(Dataset entries)
[Start of section]

-- ==== Sys2Proof/Tests/Slice0.lean ====
section
/-! SUPPORT. Tests: ill-formed terms, words written out from the spec, single steps on small states, and a witness of the
hypotheses of each statement. -/

open Sys2Proof Sys2Proof.Machine

namespace Sys2Proof.Tests

/-! ## States to test on -/

/-- The state after reset, its core as f makes it. -/
def st (f : Core → Core) : State := State.reset.mod f

/-- The gate lets each instruction through. -/
def goes (is : List Instr) (s : State) : Bool := is.all fun i => gate i s == .go

/-- A core with a stack of 4 KiB at the bottom of the scratchpad, sp in its middle. -/
def stack (c : Core) : Core := ({ c with sbase := 0x1000 }).ws 31 0x800

/-- A core with a stack in the CSM window. -/
def stackCsm (c : Core) : Core := ({ c with sbase := 0x10001000 }).ws 31 0x10000800

/-- A token of partition 3: entry 0 at generation 1, 64 KiB from 0x10000 on. -/
def tok (rights : BitVec 2) : Token := ⟨0x10000, 0xFFFF, 0, 1, 3, rights⟩

/-- A core of partition 3, rank 0 of a crew of one, with a die-pool allotment of 1 MiB. -/
def mine (c : Core) : Core := { c with vtopo := 0x0301000000000000, task := 1, crew := 0x10000, ctx := .running }

/-- Its token frame cache holds the frame of that token, and k1 the token. -/
def cached (c : Core) : Core :=
  { mine c with tfc := [⟨0, 1, 1, true, 3, .clear⟩], k := (c.k.set 1 (tok 3)) }

/-- Entry 0 of the Almanac, live for partition 3 over frame 5. -/
def entry0 : AlmanacEntry := ⟨.active, 1, 3, 0x10000, 0x10000, 3, 16, .clear, none, [5], 1, 0, [], false, [3]⟩

/-- A state with that entry and that core. -/
def live (f : Core → Core) : State := { State.reset with almanac := [(0, entry0)], core := f (cached State.reset.core) }

/-! ## Well-formedness refuses each ill-formed term (09 R189-R203) -/

theorem test_illFormed_scalar : (List.all [Instr.mtl 0 3, .mfl 0 3, .mfc 0 24 0, .mtc 0 31 5, .mtc 0 15 1, .yield 0 0, .xlat 0 0 0 0,
    .kinfo 0 0 11] fun i => !i.wf) = true := by decide

theorem test_illFormed_memory : (List.all [Instr.ld 0 0 0 5 0 0 0, .ld 0 0 0 0 2 0 0, .ld 0 0 0 0 0 1 3, .st 0 0 0 5 0 0, .st 0 0 0 0 1 0,
    .lds 0 0 0 0 2 0, .lds 3 0 0 1 0 0, .sts 0 0 0 3 0, .amoAdd 0 0 0 0 0 5 0, .amoAnd 0 0 0 0 0 5 0, .amoOr 0 0 0 0 0 5 0,
    .amoXor 0 0 0 0 0 5 0, .amoMin 0 0 0 0 0 5 0, .amoMax 0 0 0 0 0 5 0, .amoMinu 0 0 0 0 0 5 0, .amoMaxu 0 0 0 0 0 5 0,
    .amoSwap 0 0 0 0 0 5 0, .amoCas 0 0 0 0 0 5 0, .amoAddt 0 0 0 0 0 5 0, .amoFadd 0 0 0 0 5 0, .waita 0 0 0 0 0 5]
    fun i => !i.wf) = true := by decide

theorem test_illFormed_vector : (List.all [Instr.vaddF32 0 0 0 0 5, .vsubF32 0 0 0 0 5, .vmulF32 0 0 0 0 5, .vfmaF32 0 0 0 0 0 5,
    .vcvtNarrow 0 0 0 0 0, .vcvtNarrow 0 0 8 0 0, .vcvtNarrow 0 0 1 0 5, .vcvtsNarrow 0 0 3 0 0, .vcvtsNarrow 0 0 1 0 5,
    .vcvtWiden 0 0 0 0, .vcvtWiden 0 0 8 0, .vcvtI32F32 0 0 0 5, .vcvtF32I32 0 0 0 5, .vsumRa 0 0 1, .vsumCa 0 0 3, .vmaxRa 0 0 3,
    .vmaxCa 0 0 3, .vminRa 0 0 3, .vminCa 0 0 3, .vcmp 0 0 0 0 6 0, .vcmp 0 0 0 0 0 3, .vqnt 0 0 0 2, .vqnt 0 0 0 10, .vqnt 0 0 1 3,
    .vdqnt 0 0 0 2, .vdqnt 0 0 1 7] fun i => !i.wf) = true := by decide

theorem test_illFormed_engine : (List.all [Instr.copyNd 0, .gather 7, .scatter 7, .collAr 3 0, .collAr 0 3, .collRs 3 0, .collRs 0 3,
    .collAg 3] fun i => !i.wf) = true := by decide

theorem test_illFormed_core : (List.all [Instr.svcTime 256, .svcLog 256, .svcLimit 256, .svcUnassigned 256, .stopResume 256, .liveDump 256,
    .samplecfgWrite ⟨64, 0⟩ 0, .samplecfgWrite ⟨0, 256⟩ 0, .debugRequest 256 0, .xlatFaultResolution 256 .deliver, .contextRestore 256 0, .remoteRequestLost 256 0,
    .tokenInvalidate 256 0, .tokenInvalidate 0 1048576, .sweepAck 256 0, .sweepAck 0 1048576, .sweepAbort 256 0, .sweepAbort 0 1048576,
    .jubileeSweep 1048576, .sweepFree 1048576, .sealKeyRotation 1048576, .scheduleStopArm [0, 256] 0, .preemptionRequest 32,
    .gangWithdraw 32, .barHeldArrival 32 0 0] fun i => !i.wf) = true := by decide

theorem test_illFormed_package : (List.all [Instr.telemetryLogDrain 64 0, .ringDrain 64 0, .dispatchRound 64, .partitionTeardown 64 0,
    .tasks 64 0 [], .tasks 0 64 [], .replay 64 0 [], .replay 0 64 [], .queueDestroy 64 0, .queueDestroy 0 64,
    .queueCreate 64 0 0 1 0, .queueCreate 0 64 0 1 0, .queueCreate 0 0 8 1 0, .queueCreate 0 0 0 0 0, .queueCreate 0 0 0 17 0,
    .arm 64 0 0 [] 0 0 false, .arm 0 0 64 [] 0 0 false, .disarm 64 0, .fire 64 [] [], .graphDefine 64 0 [],
    .graphDefine 0 256 [], .patch 64 0 0 ⟨[], []⟩, .patch 0 256 0 ⟨[], []⟩, .jobKeyGrant 64 0, .jobKeyWithdraw 64 ⟨0, false⟩,
    .pageMove 64 0 (.main 0), .pageMove 0 0 (.lent 512 0), .xlatFaultResolution 0 (.resolve [(0, .lent 512 0)] []),
    .collectiveGroupCreate 1 256 ⟨[], []⟩, .collectiveGroupCreate 1 0 ⟨[(512, 0)], []⟩,
    .collectiveGroupCreate 1 0 ⟨[(0, 256)], []⟩] fun i => !i.wf) = true := by decide

theorem test_illFormed_device : (List.all [Instr.exportedStoreApply 4 0, .exportedStoreApply 0 4, .exportedStoreApply 1 1, .thermalStop 4 0,
    .thermalTrip 4 0, .uncorrectableErrorReport 8 false, .axtosTrainingStart ⟨16, .tx⟩, .axtosTrainingDone ⟨16, .rx⟩ true,
    .axtosKeysInstalled ⟨16, .tx⟩, .flitReceive 16 0 ⟨0, 0⟩ true none, .linkRetry 16 0, .rekeyTimeout ⟨16, .rx⟩, .rekeyComplete ⟨16, .tx⟩,
    .lenderReclaim 512 0 0, .grantClose 512 0 0, .grantOpen 512 0 0, .reclaimCompletion 512 0 0, .remoteRetransmit 16 0 0,
    .remoteRetransmit 0 512 0, .cumulativeAcknowledgement 512 0 0 0, .cumulativeAcknowledgement 0 16 0 0,
    .cumulativeAcknowledgement 0 0 512 0, .remoteRequestArrival ⟨512, 0, 0, 0, none, 0, 4, .load⟩,
    .remoteRequestArrival ⟨0, 256, 0, 0, none, 0, 4, .load⟩, .remoteRequestArrival ⟨0, 0, 16, 0, none, 0, 4, .load⟩, .ptpLock ⟨128, 0⟩,
    .partitionCreate ⟨64, 0, .nonSecure, [], [], 0, 0, [], [], 0, 0, [], []⟩,
    .partitionCreate ⟨0, 0, .nonSecure, [], [], 0, 0, [], [], 0, 0, [⟨0, 16, 0, .clear, .lent 512 0⟩], []⟩,
    .potChange (Config.mainMemoryEnd / 65536) .nonSecure .free .clear] fun i => !i.wf) = true := by decide

/-- The bounds themselves are well-formed. -/
theorem test_wellFormed_bounds : (List.all [Instr.mtl 0 2, .mfc 0 23 0, .mtc 0 23 0, .mtc 0 16 1, .yield 1 0, .kinfo 0 0 10, .ld 0 0 0 4 1 0 3,
    .st 0 0 0 4 2 3, .vaddF32 0 0 0 0 4, .vcvtNarrow 0 0 7 0 4, .vcvtWiden 0 0 10 0, .vqnt 0 0 3 8, .vdqnt 0 0 0 3, .copyNd 1,
    .gather 6, .collAr 2 2, .sweepAck 255 1048575, .queueCreate 63 63 7 16 0, .exportedStoreApply 3 0] fun i => i.wf) = true := by decide

/-! ## Words written out from the encoding tables (09 R186-R203, and the worked words of 07, 10-13) -/

/-- 10 R213-R220: `movi`, `addi`, `slli`, `cmp.eq`, `lut3`, `fsl`. -/
theorem test_decode_scalar : decodeTableWord 32 0x0123408F = some (.movi 1 0x1234 0) ∧ decodeTableWord 32 0x00000020 = some (.addi 0 0 0) ∧
    decodeTableWord 32 0x00483220 = some (.slli 4 3 4) ∧ decodeTableWord 32 0x00004040 = some (.cmpEq 4 0) ∧
    decodeTableWord 32 0xB0C41343 = some (.lut3 6 1 2 3 0x96) ∧ decodeTableWord 32 0x00421230 = some (.fsl 4 1 1 1) := by decide

theorem test_decode_control : decodeTableWord 32 0x08001011 = some (.bz 1) ∧ decodeTableWord 32 0x00000201 = some (.ptg 0 1) ∧
    decodeTableWord 32 0x0060A021 = some (.loop 10 6) ∧ decodeTableWord 32 0x28445031 = some (.ctrSel 5 2) ∧
    decodeTableWord 32 0x0000010E = some (.yield 16 0) := by decide

theorem test_decode_memory : decodeTableWord 32 0x820C2209 = some (.ld 4 2 6 2 0 0 2) ∧ decodeTableWord 32 0xD2002099 = some (.st 1 2 0 2 2 3) ∧
    decodeTableWord 32 0x800005AD = some (.lds 2 11 0 0 0 0x400) ∧ decodeTableWord 32 0x013B123B = some (.amoAdd 0 4 2 6 7 2 0) ∧
    decodeTableWord 32 0x00C4112B = some (.xlat 2 1 2 3) := by decide

theorem test_decode_vector : decodeTableWord 32 0x100398C5 = some (.vcmp 1 3 7 0 4 0) ∧ decodeTableWord 32 0x00010985 = some (.vaddI32 3 1 2 0) ∧
    decodeTableWord 32 0x18080B35 = some (.vrotRa 6 1 1) ∧ decodeTableWord 32 0x3001A235 = some (.vext 4 4 3 0) ∧
    decodeTableWord 32 0x20080925 = some (.vcvtNarrow 2 1 1 0 1) ∧ decodeTableWord 32 0x04490965 = some (.vqnt 2 1 2 9) := by decide

theorem test_decode_engine : decodeTableWord 16 0x0202 = some (.ktok 2) ∧ decodeTableWord 16 0x010A = some (.sval 10) ∧
    decodeTableWord 16 0x4005 = some (.lit 5) ∧ decodeTableWord 16 0x0300 = some .atStamp ∧ decodeTableWord 16 0xD000 = some .copy1d ∧
    decodeTableWord 16 0xE000 = some .lrst ∧ decodeTableWord 16 0xE500 = some (.lcapO 0) := by decide

/-- 09 R200, R202: reserved words and fields are refused, not read as a neighbour. -/
theorem test_decode_reserved : decodeTableWord 32 0 = none ∧ decodeTableWord 32 0xE2002099 = none ∧ decodeTableWord 32 0x010C61BD = none ∧
    decodeTableWord 16 0x0800 = none ∧ decodeTableWord 16 0xD107 = none ∧ decodeTableWord 16 0x0210 = none := by decide


/-! ## One instruction on a small state, the result worked by hand from its rule -/

/-- What f reads after one instruction, if it answers a next state. -/
def after {α : Type} (i : Instr) (s : State) (f : State → α) : Option α :=
  match exec i s with
  | .next t => some (f t)
  | _ => none

/-- The state after reset with s1 = x and s2 = y. -/
def two (x y : Word) : State := st fun c => (c.ws 1 x).ws 2 y

/-- The scalar register s3 after an instruction on s1 and s2. -/
def s3 (i : Instr) (x y : Word) : Option Word := after i (two x y) fun t => t.core.rs 3

/-- BC after an instruction on s1 and s2. -/
def bc (i : Instr) (x y : Word) : Option Bool := after i (two x y) fun t => t.core.bc

/-- R213: results are modulo 2^64. -/
theorem test_add_wraps : s3 (.add 3 1 2) 0xFFFFFFFFFFFFFFFF 2 = some 1 := by decide
theorem test_sub_borrows : s3 (.sub 3 1 2) 3 5 = some 0xFFFFFFFFFFFFFFFE := by decide
theorem test_andn_second_inverted : s3 (.andn 3 1 2) 0xF0 0x30 = some 0xC0 := by decide
theorem test_sra_keeps_sign : s3 (.sra 3 1 2) 0x8000000000000000 4 = some 0xF800000000000000 := by decide
theorem test_sll_takes_six_bits : s3 (.sll 3 1 2) 1 65 = some 2 := by decide
theorem test_rol : s3 (.rol 3 1 2) 0x8000000000000001 1 = some 3 := by decide
theorem test_mulh_signed : s3 (.mulh 3 1 2) 0xFFFFFFFFFFFFFFFF 1 = some 0xFFFFFFFFFFFFFFFF := by decide
theorem test_mulhu_unsigned : s3 (.mulhu 3 1 2) 0xFFFFFFFFFFFFFFFF 2 = some 1 := by decide
/-- R214: toward zero, the remainder with the sign of the dividend. -/
theorem test_div_toward_zero : s3 (.div 3 1 2) 0xFFFFFFFFFFFFFFF9 2 = some 0xFFFFFFFFFFFFFFFD := by decide
theorem test_rem_sign : s3 (.rem 3 1 2) 0xFFFFFFFFFFFFFFF9 2 = some 0xFFFFFFFFFFFFFFFF := by decide
theorem test_div_by_zero : s3 (.div 3 1 2) 7 0 = some 0xFFFFFFFFFFFFFFFF := by decide
theorem test_rem_by_zero : s3 (.rem 3 1 2) 7 0 = some 7 := by decide
theorem test_div_overflow : s3 (.div 3 1 2) 0x8000000000000000 0xFFFFFFFFFFFFFFFF = some 0x8000000000000000 := by decide
theorem test_min_signed : s3 (.min 3 1 2) 0xFFFFFFFFFFFFFFFF 1 = some 0xFFFFFFFFFFFFFFFF := by decide
theorem test_minu_unsigned : s3 (.minu 3 1 2) 0xFFFFFFFFFFFFFFFF 1 = some 1 := by decide
theorem test_clz_of_zero : s3 (.clz 3 1) 0 0 = some 64 := by decide +kernel
theorem test_ctz : s3 (.ctz 3 1) 0x50 0 = some 4 := by decide +kernel
theorem test_bswap : s3 (.bswap 3 1) 0x0102030405060708 0 = some 0x0807060504030201 := by decide
theorem test_brev : s3 (.brev 3 1) 1 0 = some 0x8000000000000000 := by decide +kernel
theorem test_fsl : s3 (.fsl 3 1 2 8) 0x1122334455667788 0x99AABBCCDDEEFF00 = some 0x2233445566778899 := by decide
theorem test_fsr : s3 (.fsr 3 1 2 8) 0x1122334455667788 0x99AABBCCDDEEFF00 = some 0x8899AABBCCDDEEFF := by decide
/-- R218: 0x96 is the parity of three bits. -/
theorem test_lut3_parity : s3 (.lut3 3 1 2 0 0x96) 0xC 0xA = some 6 := by decide +kernel
/-- 09 R208: `movi s7, 0x00800080` is 0x10001 shifted by 7. -/
theorem test_movi : s3 (.movi 3 0x10001 7) 0 0 = some 0x00800080 := by decide
theorem test_addi_sign : s3 (.addi 3 1 0xFFF) 5 0 = some 4 := by decide
theorem test_ori_zero_extends : s3 (.ori 3 1 0xFFF) 0 0 = some 0xFFF := by decide
theorem test_rori : s3 (.rori 3 1 4) 0xF 0 = some 0xF000000000000000 := by decide
/-- R185: `s0` discards a write. -/
theorem test_s0_discards : after (.add 0 1 2) (two 1 2) (fun t => t.core.rs 0) = some 0 := by decide
theorem test_cmp_signed : bc (.cmpLt 1 2) 0xFFFFFFFFFFFFFFFF 0 = some true := by decide
theorem test_cmp_unsigned : bc (.cmpLtu 1 2) 0xFFFFFFFFFFFFFFFF 0 = some false := by decide
theorem test_cmpi_sign : bc (.cmpiEq 1 0xFFF) 0xFFFFFFFFFFFFFFFF 0 = some true := by decide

[End of section]

What to do:
Retype, exactly and in full, the lines above from the one containing "next state. -/" through the one containing "def s3 (i : Instr)".

Completed task:
/-- What f reads after one instruction, if it answers a next state. -/
def after {α : Type} (i : Instr) (s : State) (f : State → α) : Option α :=
  match exec i s with
  | .next t => some (f t)
  | _ => none

/-- The state after reset with s1 = x and s2 = y. -/
def two (x y : Word) : State := st fun c => (c.ws 1 x).ws 2 y

/-- The scalar register s3 after an instruction on s1 and s2. -/
def s3 (i : Instr) (x y : Word) : Option Word := after i (two x y) fun t => t.core.rs 3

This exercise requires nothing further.